SEATTLE, Wash. - Two of them had cared for him for almost three months. They had fed, nursed and rehabilitated him.
The other four he had met for the first time that day. They had volunteered their time to safely release him into his natural habitat.
They also wore blue uniforms.
Coast Guard Auxiliary members teamed up with the Progressive Animal Welfare Society to release a rehabilitated harbor seal pup into the wild near Everett, Wash., this fall.
It was the second time Mike and Shirley Allert, members of Auxiliary Flotilla-12 in Edmonds, Wash., had volunteered the use of their vessel, The Glimfeather, to release a seal pup.
The Auxiliary, comprised entirely of volunteers, supports various Coast Guard missions, including marine environmental protection.
“Working with PAWS has been an enjoyable and worthwhile experience,” said Mike Allert. “We’re always ready to help. That’s what the Coast Guard Auxiliary is all about.”

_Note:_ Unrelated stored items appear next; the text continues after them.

theorem phyRetrainDone_only {m : Nat} {r s : State} {x0 : Nat} {x1 : Bool} {x2 : Nat} (k : Covers 0x346000000000000000000000000000020c2000000000000000000000000000000000000000000000000000000c0000008000002000000013f804700000000000200 m) (h : Only m r s) : Only m r (phyRetrainDone x0 x1 x2 s) := by
  unfold phyRetrainDone
  try dsimp only
  repeat' (first
    | with_reducible assumption
    | with_reducible apply Only.ite
    | with_reducible refine State.repairRows_only (k.sub (by decide)) ?_
    | with_reducible refine State.modStack_only (k.sub (by decide)) ?_
    | with_reducible refine State.eraseChannel_only (k.sub (by decide)) ?_
    | split)

theorem execHbmPhyRetrainDone_only {m : Nat} {r s : State} {x0 : Fin 12} {x1 : Bool} {x2 : BitVec 8} (k : Covers 0x346000000000000000000000000000020c2000000000000000000000000000000000000000000000000000000c0000008000002000000013f804700000000000200 m) (h : Only m r s) : OnlyRes m r (execHbmPhyRetrainDone x0 x1 x2 s) := by
  unfold execHbmPhyRetrainDone
  try dsimp only
  repeat' (first
    | (intro _; try dsimp only)
    | with_reducible assumption
    | with_reducible refine whenLive_only (k.sub (by decide)) ?_ ?_
    | with_reducible refine phyRetrainDone_only (k.sub (by decide)) ?_)

theorem retrainDone_only {m : Nat} {r s : State} {x0 : Nat} (k : Covers 0x346000000000000000000000000000020c2000000000000000000000000000000000000000000000000000000c0000008000002000000013f800700000000000200 m) (h : Only m r s) : Only m r (retrainDone x0 s) := by
  unfold retrainDone
  try dsimp only
  repeat' (first
    | with_reducible assumption
    | with_reducible apply Only.ite
    | with_reducible refine State.endRetrain_only (k.sub (by decide)) ?_
    | with_reducible refine State.queueWarm_only (k.sub (by decide)) ?_
    | with_reducible refine State.addSat_only _ _ _ (k.words (by decide)) ?_
    | split)

theorem execHbmRetrainDone_only {m : Nat} {r s : State} {x0 : Fin 12} (k : Covers 0x346000000000000000000000000000020c2000000000000000000000000000000000000000000000000000000c0000008000002000000013f800700000000000200 m) (h : Only m r s) : OnlyRes m r (execHbmRetrainDone x0 s) := by
  unfold execHbmRetrainDone
  try dsimp only
  repeat' (first
    | (intro _; try dsimp only)
    | with_reducible assumption
    | with_reducible refine whenLive_only (k.sub (by decide)) ?_ ?_
    | with_reducible refine retrainDone_only (k.sub (by decide)) ?_)

theorem execHbmTestEnter_only {m : Nat} {r s : State} {x0 : Fin 12} {x1 : Word} (k : Covers 0x346000000000000000000000000000020c2000000000000000000000000000000000000000000000000000000c0000008000002000000013f880700000000000200 m) (h : Only m r s) : OnlyRes m r (execHbmTestEnter x0 x1 s) := by
  unfold execHbmTestEnter
  try dsimp only
  repeat' (first
    | (intro _; try dsimp only)
    | with_reducible assumption
    | with_reducible refine whenReg_only (k.sub (by decide)) ?_ ?_
    | with_reducible refine hbmCtl_only (k.sub (by decide)) ?_)

theorem execHbmTestShift_only {m : Nat} {r s : State} {x0 : Fin 12} {x1 : Word} (k : Covers 0x30600000000000000000000000000000100000000000000000000000000000000000000000000000000000000000000080000020000000000080700000000000200 m) (h : Only m r s) : OnlyRes m r (execHbmTestShift x0 x1 s) := by
  unfold execHbmTestShift
  try dsimp only
  repeat' (first
    | (intro _; try dsimp only)
    | with_reducible assumption
    | with_reducible refine whenReg_only (k.sub (by decide)) ?_ ?_
    | with_reducible refine testCmd_only (k.sub (by decide)) ?_)

theorem testShiftDone_only {m : Nat} {r s : State} {x0 : Nat} {x1 : List Byte} (k : Covers 0x300000000000000000000000000000000000000000000000000000000000000000000000000000000000000000000000000 m) (h : Only m r s) : Only m r (testShiftDone x0 x1 s) := by
  unfold testShiftDone
  try dsimp only
  repeat' (first
    | with_reducible assumption
    | with_reducible apply Only.ite
    | with_reducible refine State.wr_only _ _ _ (k.words (by decide)) ?_
    | with_reducible refine State.putBytes_only _ _ _ (k.words (by decide)) ?_)

theorem execHbmTestShiftDone_only {m : Nat} {r s : State} {x0 : Fin 12} {x1 : List Byte} (k : Covers 0x300000000000000000000000000000000000000000000000000000000000000000000000000000000000000000000000000 m) (h : Only m r s) : OnlyRes m r (execHbmTestShiftDone x0 x1 s) := by
  unfold execHbmTestShiftDone
  try dsimp only
  repeat' (first
    | (intro _; try dsimp only)
    | with_reducible assumption
    | with_reducible refine whenLive_only (k.sub (by decide)) ?_ ?_
    | with_reducible refine testShiftDone_only (k.sub (by decide)) ?_)

theorem execHbmTestExit_only {m : Nat} {r s : State} {x0 : Fin 12} {x1 : Word} (k : Covers 0x346000000000000000000000000000020c2000000000000000000000000000000000000000000000000000000c0000008000002000000013f880700000000000200 m) (h : Only m r s) : OnlyRes m r (execHbmTestExit x0 x1 s) := by
  unfold execHbmTestExit
  try dsimp only
  repeat' (first
    | (intro _; try dsimp only)
    | with_reducible assumption
    | with_reducible refine whenReg_only (k.sub (by decide)) ?_ ?_
    | with_reducible refine hbmCtl_only (k.sub (by decide)) ?_)

theorem execFlowEnable_only {m : Nat} {r s : State} {x0 : Fin 8} {x1 : Word} (k : Covers 0x30600000000000000000000000000000408000000000000000000000000000000000000000000000000000000000000080000020000000000080700000000000200 m) (h : Only m r s) : OnlyRes m r (execFlowEnable x0 x1 s) := by
  unfold execFlowEnable
  try dsimp only
  repeat' (first
    | (intro _; try dsimp only)
    | with_reducible assumption
    | with_reducible refine whenReg_only (k.sub (by decide)) ?_ ?_
    | with_reducible refine flowCfgWrite_only (k.sub (by decide)) ?_)

theorem execFlowEntryFlush_only {m : Nat} {r s : State} {x0 : Fin 8} {x1 : Fin 16777216} (k : Covers 0x3460000000000000000000000000000309a000000000000000000000000000000000000000000000000000000c0000008000002000000023f800700000000000200 m) (h : Only m r s) : OnlyRes m r (execFlowEntryFlush x0 x1 s) := by
  unfold execFlowEntryFlush
  try dsimp only
  repeat' (first
    | (intro _; try dsimp only)
    | with_reducible assumption
    | with_reducible refine whenLive_only (k.sub (by decide)) ?_ ?_
    | with_reducible refine State.flushFlow_only (k.sub (by decide)) ?_)

/-! ### Machine/Targets.lean -/

theorem State.hostStore_only {m : Nat} {r s : State} {x1 : Nat} {x2 : List Byte} (k : Covers 0x3460000000000000000000000000000209a000000000000000000000000000000000000000000000000000000c0000008000002000000003f800700000000000200 m) (h : Only m r s) : Only m r (State.hostStore s x1 x2) := by
  unfold State.hostStore
  try dsimp only
  repeat' (first
    | (intro _; try dsimp only)
    | with_reducible assumption
    | with_reducible apply Only.foldl
    | with_reducible refine State.memWrite_only (k.sub (by decide)) ?_)

theorem State.targetWrite_only {m : Nat} {r s : State} {x1 : Nat} {x2 : Nat} {x3 : Nat} {x4 : List Byte} (k : Covers 0x3460000000000000000000000000000209a000000000000000000000000000000000000000000000000000000c0000008000002000000143f8007000060000c0200 m) (h : Only m r s) : Only m r (State.targetWrite s x1 x2 x3 x4) := by
  unfold State.targetWrite
  try dsimp only
  repeat' (first
    | (intro _; try dsimp only)
    | with_reducible assumption
    | fail_if_no_progress (with_reducible refine Only.reTo (by apply ReduceStOnly.of <;> first | exact .inl (k.bit (by decide)) | exact .inr rfl) ?_)
    | with_reducible apply Only.foldl
    | with_reducible refine State.setSlot_only (k.sub (by decide)) ?_
    | with_reducible refine State.setLpmUnit_only (k.sub (by decide)) ?_
    | with_reducible refine State.hostStore_only (k.sub (by decide)) ?_
    | with_reducible refine State.modTile_only (k.sub (by decide)) ?_
    | with_reducible refine State.writeImage_only (k.sub (by decide)) ?_
    | split)

theorem State.hostFetch_only {m : Nat} {r s : State} {x1 : Nat} {x2 : Nat} (k : Covers 0x3460000000000000000000000000000209a000000000000000000000000000000000000000000000000000000c0000008000002000000003b800700000000000200 m) (h : Only m r s) : Only m r (State.hostFetch s x1 x2) := by
  unfold State.hostFetch
  try dsimp only
  repeat' (first
    | (intro _; try dsimp only)
    | with_reducible assumption
    | with_reducible apply Only.foldl
    | with_reducible refine State.readRange_only (k.sub (by decide)) ?_)

theorem State.targetRead_only {m : Nat} {r s : State} {x1 : Nat} {x2 : Nat} {x3 : Nat} (k : Covers 0x3460000000000000000000000000000209a000000000000000000000000000000000000000000000000000000c0000008000002000000003b800700000000000200 m) (h : Only m r s) : Only m r (State.targetRead s x1 x2 x3) := by
  unfold State.targetRead
  try dsimp only
  repeat' (first
    | with_reducible assumption
    | with_reducible apply Only.ite
    | with_reducible refine State.hostFetch_only (k.sub (by decide)) ?_)
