theorem completionOf_fields (s : State) (d : Desc) (st : Status) (result detail : Nat) :
    let b := (completionOf s d st result detail).bytes
    b.length = 32 ∧ le b 0 4 = d.tag ∧ le b 4 2 = statusCode st ∧ le b 12 4 = d.index % 2 ^ 32 ∧ le b 16 8 = result % 2 ^ 64 := by
  intro b
  obtain ⟨h0, h1, h2, -, -, -, h3, h4, -⟩ := Completion.bytes_fields (completionOf s d st result detail)
  refine ⟨h0, ?_, ?_, h3, ?_⟩
  · rw [h1]; exact Nat.mod_eq_of_lt (le_lt d.raw 4 4)
  · rw [h2]; exact Nat.mod_eq_of_lt (statusCode_lt st)
  · rw [h4]; exact Nat.mod_eq_of_lt (Nat.mod_lt _ (by norm_num))

theorem State.complete_answered {s t : State} {d : Desc} (hs : d.silent = false) (ho : s.out <+: t.out) (hd : t.hi.d3hot = s.hi.d3hot)
    (st : Status) (result detail : Nat) : Answered s (t.complete d st result detail) d st (result % 2 ^ 64) := by
  unfold State.complete
  rw [hs]
  simp only [Bool.false_eq_true, if_false]
  set c := (completionOf t d st result detail).bytes with hc
  set k := (t.ring d.ring).written % t.cqSize d.ring with hk
  set o := Out.completion d.ring k (t.cqSlotAddress d.ring k) c with hO
  set t1 := (t.dropDesc d).toHost o with h1
  have a1 : SentHost s t1 o := by
    have := toHost_sent (t.dropDesc d) o
    rw [← h1] at this
    unfold SentHost at *
    rw [← hd]
    split
    · rename_i e
      have e' : (t.dropDesc d).hi.d3hot = true := e
      rw [if_pos e'] at this
      exact this
    · rename_i e
      have e' : ¬ (t.dropDesc d).hi.d3hot = true := e
      rw [if_neg e'] at this
      exact emitted_of_prefix ho this
  have d1 : ∀ e ∈ t1.hi.descs, e.id ≠ d.id := by
    have : t1.hi.descs = removeDesc d t.hi.descs := by
      rw [h1]; unfold State.toHost; split <;> rfl
    rw [this]; unfold removeDesc
    intro e he
    simp at he
    exact he.2
  set u := t1.setRing d.ring { t.ring d.ring with written := wrapAdd 32 (t.ring d.ring).written 1 } with hu
  have key : ∀ w : State, u.out <+: w.out ∧ u.hi.held <+: w.hi.held → w.hi.descs = u.hi.descs →
      Answered s (w.settleQuiesced d.ring) d st (result % 2 ^ 64) := by
    intro w hw hx
    obtain ⟨f0, f1, f2, f3, f4⟩ := completionOf_fields t d st result detail
    refine ⟨⟨k, t.cqSlotAddress d.ring k, c, f0, f1, f2, f3, f4, ?_⟩, ?_⟩
    · obtain ⟨e1, e2⟩ := settleQuiesced_out w d.ring
      exact sent_congr e1 e2 (sent_grows a1 hw)
    · rw [(settleQuiesced_out w d.ring).2, hx]; exact d1
  split
  · apply key
    · exact (ringInterrupt_grows u d.ring).1
    · exact (ringInterrupt_grows u d.ring).2
  · exact key u ⟨List.prefix_refl _, List.prefix_refl _⟩ rfl

/-- A body that ends in a completion answers the descriptor. -/
theorem answered_of_only {s t : State} {d : Desc} {m : Nat} (h : Only m s t) (hm : m.testBit 8 = false) (hs : d.silent = false)
    (st : Status) (result detail : Nat) : Answered s (t.complete d st result detail) d st (result % 2 ^ 64) :=
  State.complete_answered hs h.keeps.out (h.same .hiD3hot hm) st result detail

theorem complete_grows (s : State) (d : Desc) (st : Status) (r x : Nat) : s.out <+: (s.complete d st r x).out ∧ s.hi.held <+: (s.complete d st r x).hi.held := by
  unfold State.complete
  split
  · exact ⟨List.prefix_refl _, List.prefix_refl _⟩
  · dsimp only
    obtain ⟨a1, a2, -⟩ := toHost_grows (s.dropDesc d) (.completion d.ring ((s.ring d.ring).written % s.cqSize d.ring) (s.cqSlotAddress d.ring ((s.ring d.ring).written % s.cqSize d.ring)) (completionOf s d st r x).bytes)
    set u := ((s.dropDesc d).toHost (.completion d.ring ((s.ring d.ring).written % s.cqSize d.ring) (s.cqSlotAddress d.ring ((s.ring d.ring).written % s.cqSize d.ring)) (completionOf s d st r x).bytes))
    set v := u.setRing d.ring { s.ring d.ring with written := wrapAdd 32 (s.ring d.ring).written 1 } with hv
    have b : s.out <+: v.out ∧ s.hi.held <+: v.hi.held := ⟨a1, a2⟩
    split
    · obtain ⟨e1, e2⟩ := settleQuiesced_out (v.ringInterrupt d.ring) d.ring
      rw [e1, e2]
      exact ⟨b.1.trans (ringInterrupt_grows v d.ring).1.1, b.2.trans (ringInterrupt_grows v d.ring).1.2⟩
    · obtain ⟨e1, e2⟩ := settleQuiesced_out v d.ring
      rw [e1, e2]
      exact b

Members of PAWS originally reached out to the Auxiliary last year after one member attended a boating safety class given by Flotilla-12. The Allerts assisted in the release of a harbor seal on Nov. 20, 2012, after it had been rehabilitated by the PAWS Wildlife Center.
The Progressive Animal Welfare Society is a regional, non-profit organization headquartered in Lynnwood, Wash. Founded in 1967, PAWS’s missions include rehabilitation of injured and orphaned wildlife, shelter and adoption of homeless cats and dogs, and education of the general public about the fair treatment of animals.
The PAWS Wildlife Center aims to rehabilitate sick, injured and orphaned wildlife and restore them to full health before returning them to their natural habit. Harbor seals are the primary marine mammals treated at the center.
On Sept. 25, 2013, the Allerts welcomed a harbor seal pup, two members of PAWS, Kevin Mack and Stephanie Herman, and fellow Auxiliarists Ty Tabor and Jim Neffcrew aboard The Glimfeather.
The seal pup had been rescued from a beach near a marina in Everett on July 11, 2013. After being cared for at the PAWS Wildlife Center for eleven weeks, personnel determined he was ready to be released back into the wild.
The crew released the pup near Jetty Island, just north of Everett.
At first, the pup stayed close to the vessel, even attempting to climb back aboard. After a few minutes, the crew watched him swim away.
The PAWS members were thankful for the help.
“The Coast Guard Auxiliary is a wonderful organization to work with,” said Mack, “I would love to work with them again in the future!”